__ASSIGNMENT__.
In the entries that follow, find the line containing "[(expBinRun_facts ..).2.2, (expBinRun_facts ..).2.2]"; from there, copy every line exactly through the line containing "refine finishCounted_like h .crtRecomb".

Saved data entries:
theorem expInto_like (h : s.Like Q S s') (hR : Relations Q S) (rd : BnIdx) (ed : EngIdx) {a a' b b' : BigNum} {m : Modulus}
    {run run' : Run}
    (ha : a.Like Q a') (hb : b.Like Q b') (hacc : run'.acc = run.acc) (hev : run'.events = run.events)
    (hmem : S run.mem run'.mem) (has : run'.accesses = run.accesses) :
    (expInto s rd ed a b m run).Like Q S (expInto s' rd ed a' b' m run') := by
  have hsec := hR.or _ _ _ _ ha.2.2.2 hb.2.2.2
  unfold expInto
  rw [ha.2.2.1, hb.2.2.1, hacc, hev, has, h.kselAt]
  exact .of_if ⟨rfl, rfl, h.writeBn _ _ hsec⟩
    (.of_if ⟨rfl, rfl, h.writeBn _ _ hsec⟩ ⟨rfl, rfl, ((h.kernel _ _).scrDone hmem _).writeBn _ _ hsec⟩)

/-! ### Every command -/

/-- A command does the same from states that are alike; `EXP_BIN` and `BN_GET` need equal secrecy bits. -/
theorem exec_like (hR : Relations Q S) (h : s.Like Q S s') (i : Instr)
    (hi : (i.op ≠ .expBin ∧ i.op ≠ .bnGet) ∨ Q = Eq) : NextLike Q S (exec i s) (exec i s') := by
  cases i with
  | nop => exact finishSystem_like h .nop (r := .respond s 0 []) (r' := .respond s' 0 []) ⟨rfl, rfl, h⟩
  | csrRd n =>
    refine finishSystem_like h .csrRd ?_
    cases Csr.ofNum n with
    | none => rfl
    | some c => refine ⟨?_, rfl, h⟩; cases c <;> simp [State.readCsr, h.cfg, h.status, h.cnt]
  | csrWr n imm =>
    refine finishSystem_like h .csrWr ?_
    cases Csr.ofNum n with
    | none => rfl
    | some c =>
      have hc (c' : Counters) : State.Like Q S { s with cnt := c' } { s' with cnt := c' } :=
        ⟨h.cfg, h.bn, h.me, h.scr, h.status, rfl, h.trace, h.scrTrace, h.limbTrace, h.respStream⟩
      have hreset : s.softReset.Like Q S s'.softReset :=
        ⟨h.cfg, fun r => by simpa using .none, rfl, h.scr, rfl, rfl, rfl, rfl, rfl, h.respStream⟩
      cases c <;> first
        | rfl
        | (refine ⟨rfl, rfl, ?_⟩; rw [h.cnt]; exact hc _)
        | skip
      refine ⟨rfl, rfl, ?_⟩
      cases imm.getLsbD 0
      · exact h
      · exact hreset
  | scrNeed sel mb eb =>
    refine finishSystem_like h .scrNeed ?_
    rw [h.cfg]
    exact .of_if rfl ⟨rfl, rfl, h⟩
  | bnCreate rd room =>
    refine finishCounted_like h .bnCreate ?_
    rw [h.cfg]
    exact .of_if rfl ⟨rfl, rfl, h.setBn rd (.valid _ _ ⟨rfl, rfl, rfl, hR.refl _⟩)⟩
  | bnSet rd neg sec payload =>
    refine finishCounted_like h .bnSet (withA_like h rd fun d d' hd => ?_)
    rw [h.cfg, hd.1]
    exact .of_if rfl ⟨rfl, rfl, h.writeBn rd _ (hR.refl _)⟩
  | bnGet ra =>
    refine finishCounted_like h .bnGet (withA_like h ra fun a a' ha => ?_)
    obtain rfl : Q = Eq := by simpa [Instr.op] using hi
    have : a' = a := by
      obtain ⟨h1, h2, h3, h4⟩ := ha
      cases a; cases a'; simp_all
    rw [h.cfg, this]
    exact ⟨rfl, rfl, h⟩
  | bnCopy rd ra =>
    refine finishCounted_like h .bnCopy (withDA_like h rd ra fun d d' a a' hd ha => ?_)
    rw [h.cfg, hd.1, ha.size, ha.value]
    exact .of_if rfl ⟨rfl, rfl, h.writeBn rd _ ha.2.2.2⟩
  | bnCmp ra rb =>
    refine finishCounted_like h .bnCmp (withDA_like h ra rb fun a a' b b' ha hb => ?_)
    rw [ha.2.2.1, hb.2.2.1, h.cfg, ha.commonSize hb]
    exact ⟨rfl, rfl, h.kernel _ _⟩
  | bnAdd rd ra rb =>
    refine finishCounted_like h .bnAdd (withDAB_like h rd ra rb fun d d' a a' b b' hd ha hb => ?_)
    unfold addInto
    rw [h.cfg, hd.1, ha.value, hb.value, ha.addPasses hb, ha.2.1, hb.2.1]
    exact .of_if rfl ⟨rfl, rfl, (h.kernel _ _).writeBn rd _ (hR.or _ _ _ _ ha.2.2.2 hb.2.2.2)⟩
  | bnSub rd ra rb =>
    refine finishCounted_like h .bnSub (withDAB_like h rd ra rb fun d d' a a' b b' hd ha hb => ?_)
    unfold addInto
    rw [h.cfg, hd.1, ha.value, hb.value, ha.addPasses hb, ha.2.1, hb.2.1]
    exact .of_if rfl ⟨rfl, rfl, (h.kernel _ _).writeBn rd _ (hR.or _ _ _ _ ha.2.2.2 hb.2.2.2)⟩
  | bnMul rd ra rb =>
    refine finishCounted_like h .bnMul (withDAB_like h rd ra rb fun d d' a a' b b' hd ha hb => ?_)
    rw [h.cfg, hd.1, ha.value, hb.value, ha.size, hb.size]
    exact .of_if rfl ⟨rfl, rfl, (h.kernel _ _).writeBn rd _ (hR.or _ _ _ _ ha.2.2.2 hb.2.2.2)⟩
  | bnMod rd ra rb =>
    refine finishCounted_like h .bnMod (withDAB_like h rd ra rb fun d d' a a' b b' hd ha hb => ?_)
    rw [h.cfg, hd.1, ha.value, ha.size, hb.size, hb.2.1, hb.2.2.1]
    exact .of_if rfl (.of_if rfl (.of_if rfl ⟨rfl, rfl, (h.kernel _ _).writeBn rd _ (hR.or _ _ _ _ ha.2.2.2 hb.2.2.2)⟩))
  | meCreate ed mb =>
    refine finishCounted_like h .meCreate ?_
    rw [h.cfg]
    exact .of_if rfl ⟨rfl, rfl, h.setMe ed _⟩
  | meInit ed ra =>
    refine finishCounted_like h .meInit (withA_like h ra fun a a' ha => ?_)
    rw [h.meAt]
    unfold meInitOn
    rw [ha.2.1, ha.2.2.1, h.cfg]
    split
    · rfl
    · exact .of_if rfl (.of_if rfl ⟨rfl, rfl, h.setMe ed _⟩)
    · exact .of_if rfl (.of_if rfl ⟨rfl, rfl, h.setMe ed _⟩)
  | meGet ed sel =>
    refine finishCounted_like h .meGet (.of_if rfl ?_)
    rw [h.meAt, h.cfg]
    split
    · rfl
    · exact .of_if ⟨rfl, rfl, h⟩ rfl
    · exact ⟨rfl, rfl, h⟩
  | meEnc rd ra ed =>
    refine finishCounted_like h .meEnc (withMont_like h rd ra ed _ fun a a' m ha => ?_)
    rw [h.cfg, ha.2.2.1]
    exact montInto_like h rd ed m _ _ ha.2.2.2
  | meDec rd ra ed =>
    refine finishCounted_like h .meDec (withMont_like h rd ra ed _ fun a a' m ha => ?_)
    rw [h.cfg, ha.2.2.1]
    exact montInto_like h rd ed m _ _ ha.2.2.2
  | meMul rd ra rb ed =>
    refine finishCounted_like h .meMul (withMont2_like h rd ra rb ed fun a a' b b' m ha hb => ?_)
    rw [h.cfg, ha.2.2.1, hb.2.2.1]
    exact montInto_like h rd ed m _ _ (hR.or _ _ _ _ ha.2.2.2 hb.2.2.2)
  | meSqr rd ra ed =>
    refine finishCounted_like h .meSqr (withMont_like h rd ra ed _ fun a a' m ha => ?_)
    rw [h.cfg, ha.2.2.1]
    exact montInto_like h rd ed m _ _ ha.2.2.2
  | meRed rd ra ed =>
    refine finishCounted_like h .meRed ?_
    rw [h.cfg]
    refine withMont_like h rd ra ed _ fun a a' m ha => ?_
    rw [ha.2.2.1]
    exact montInto_like h rd ed m _ _ ha.2.2.2
  | expBin rd ra rb ed =>
    obtain rfl : Q = Eq := by simpa [Instr.op] using hi
    refine finishCounted_like h .expBin (withExp_like h rd ra rb ed (fun b b' hb => hb.2.2.2.symm) (fun _ _ _ _ => rfl)
      fun a a' b b' m ha hb => ?_)
    rw [h.cfg, ha.2.2.1, hb.2.2.1]
    refine expInto_like h hR rd ed ha hb (expBinRun_mem ..) ?_ ?_ ?_
    · rw [(expBinRun_facts ..).1, (expBinRun_facts ..).1]
    · rw [(expBinRun_facts ..).2.1, (expBinRun_facts ..).2.1]; exact h.scr
    · rw [(expBinRun_facts ..).2.2, (expBinRun_facts ..).2.2]
  | expCt rd ra rb ed =>
    refine finishCounted_like h .expCt (withExp_like h rd ra rb ed (fun _ _ _ => rfl) (fun _ _ _ _ => rfl)
      fun a a' b b' m ha hb => ?_)
    rw [h.cfg, ha.2.2.1, hb.2.2.1]
    refine expInto_like h hR rd ed ha hb (expCtRun_mem ..) ?_ ?_ ?_
    · rw [(expCtRun_facts ..).1, (expCtRun_facts ..).1]
    · rw [(expCtRun_facts ..).2.1, (expCtRun_facts ..).2.1]; exact h.scr
    · rw [(expCtRun_facts ..).2.2, (expCtRun_facts ..).2.2]
  | expWin rd ra rb ed sbase slen =>
    refine finishCounted_like h .expWin (withExp_like h rd ra rb ed (fun _ _ _ => rfl)
      (fun b b' m hb => by simp [badWindow, hb.2.2.1, h.cfg]) fun a a' b b' m ha hb => ?_)
    rw [h.cfg, ha.2.2.1, hb.2.2.1]
    have f := expWinRun_facts s.cfg.W m s.scr sbase.toNat a.mag b.mag (wsel_pos s.cfg (bitlen b.mag))
    have f' := expWinRun_facts s.cfg.W m s'.scr sbase.toNat a.mag b.mag (wsel_pos s.cfg (bitlen b.mag))
    refine expInto_like h hR rd ed ha hb (expWinRun_mem hR s.cfg.W m h.scr ..).symm ?_ ?_ ?_
    · rw [f.1, f'.1]
    · rw [f.2.2, f'.2.2]; exact hR.write _ _ _ (hR.write _ _ _ h.scr)
    · rw [f.2.1, f'.2.1]
  | crtRecomb rd ra rb rc ed ee =>
    refine finishCounted_like h .crtRecomb (withCrt_like h rd ra rb rc ed ee fun a a' b b' c c' p q ha hb hc => ?_)
    rw [h.cfg, ha.2.2.1, hb.2.2.1, hc.2.2.1, h.kselAt]
    exact ⟨rfl, rfl, (h.kernel _ _).writeBn rd _
      (hR.or _ _ _ _ (hR.or _ _ _ _ ha.2.2.2 hb.2.2.2) hc.2.2.2)⟩

/-- No command reads or writes the unread beats. -/
theorem exec_cmdStream {i : Instr} {s t : State} (h : exec i s = .next t) : t.cmdStream = s.cmdStream := by
  obtain ⟨t', ht, he⟩ := exec_ends i s
  rw [ht] at h
  cases h
  cases he with
  | error => rfl
  | read => rfl
  | csrWr n imm c s' hi hc h =>
    cases c <;> simp only [State.writeCsr, Option.some.injEq, reduceCtorEq] at h <;> subst h <;> try rfl
    cases imm.getLsbD 0 <;> rfl
  | done s' v p h => cases h <;> simp

/-- States alike with equal secrecy differ in scratch content and unread beats only. -/
theorem State.Like.eq (h : s.Like Eq S s') : s' = { s with scr := s'.scr, cmdStream := s'.cmdStream } := by
  have hbn : s'.bn = s.bn := State.bn_ext fun r => by
    have hr := h.bn r
    generalize s.bnAt r = x at hr ⊢
    generalize s'.bnAt r = x' at hr ⊢
    cases hr with
    | none => rfl
    | valid b b' hb =>
      obtain ⟨h1, h2, h3, h4⟩ := hb
      cases b
      cases b'
      simp_all
  obtain ⟨h1, -, h3, -, h5, h6, h7, h8, h9, h10⟩ := h
  cases s
  cases s'
  simp_all

/-- A command does the same whatever beats are still unread. -/
theorem exec_otherStream {i : Instr} {s t : State} (h : exec i s = .next t) (q : List Beat) :
    exec i { s with cmdStream := q } = .next { t with cmdStream := q } := by
  have hl : s.Like Eq Eq { s with cmdStream := q } :=
    ⟨rfl, fun r => .refl (fun _ => rfl) (s.bnAt r), rfl, rfl, rfl, rfl, rfl, rfl, rfl, rfl⟩
  obtain ⟨t1, t2, h1, h2, h3⟩ := exec_like relations_eq hl i (.inr rfl)
  rw [h] at h1
  cases h1
  have hq := exec_cmdStream h2
  rw [h2, h3.eq, ← h3.scr, hq]

end

end Sys2Proof.Machine
end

__PROBLEM SOLUTION__.
    · rw [(expBinRun_facts ..).2.2, (expBinRun_facts ..).2.2]
  | expCt rd ra rb ed =>
    refine finishCounted_like h .expCt (withExp_like h rd ra rb ed (fun _ _ _ => rfl) (fun _ _ _ _ => rfl)
      fun a a' b b' m ha hb => ?_)
    rw [h.cfg, ha.2.2.1, hb.2.2.1]
    refine expInto_like h hR rd ed ha hb (expCtRun_mem ..) ?_ ?_ ?_
    · rw [(expCtRun_facts ..).1, (expCtRun_facts ..).1]
    · rw [(expCtRun_facts ..).2.1, (expCtRun_facts ..).2.1]; exact h.scr
    · rw [(expCtRun_facts ..).2.2, (expCtRun_facts ..).2.2]
  | expWin rd ra rb ed sbase slen =>
    refine finishCounted_like h .expWin (withExp_like h rd ra rb ed (fun _ _ _ => rfl)
      (fun b b' m hb => by simp [badWindow, hb.2.2.1, h.cfg]) fun a a' b b' m ha hb => ?_)
    rw [h.cfg, ha.2.2.1, hb.2.2.1]
    have f := expWinRun_facts s.cfg.W m s.scr sbase.toNat a.mag b.mag (wsel_pos s.cfg (bitlen b.mag))
    have f' := expWinRun_facts s.cfg.W m s'.scr sbase.toNat a.mag b.mag (wsel_pos s.cfg (bitlen b.mag))
    refine expInto_like h hR rd ed ha hb (expWinRun_mem hR s.cfg.W m h.scr ..).symm ?_ ?_ ?_
    · rw [f.1, f'.1]
    · rw [f.2.2, f'.2.2]; exact hR.write _ _ _ (hR.write _ _ _ h.scr)
    · rw [f.2.1, f'.2.1]
  | crtRecomb rd ra rb rc ed ee =>
    refine finishCounted_like h .crtRecomb (withCrt_like h rd ra rb rc ed ee fun a a' b b' c c' p q ha hb hc => ?_)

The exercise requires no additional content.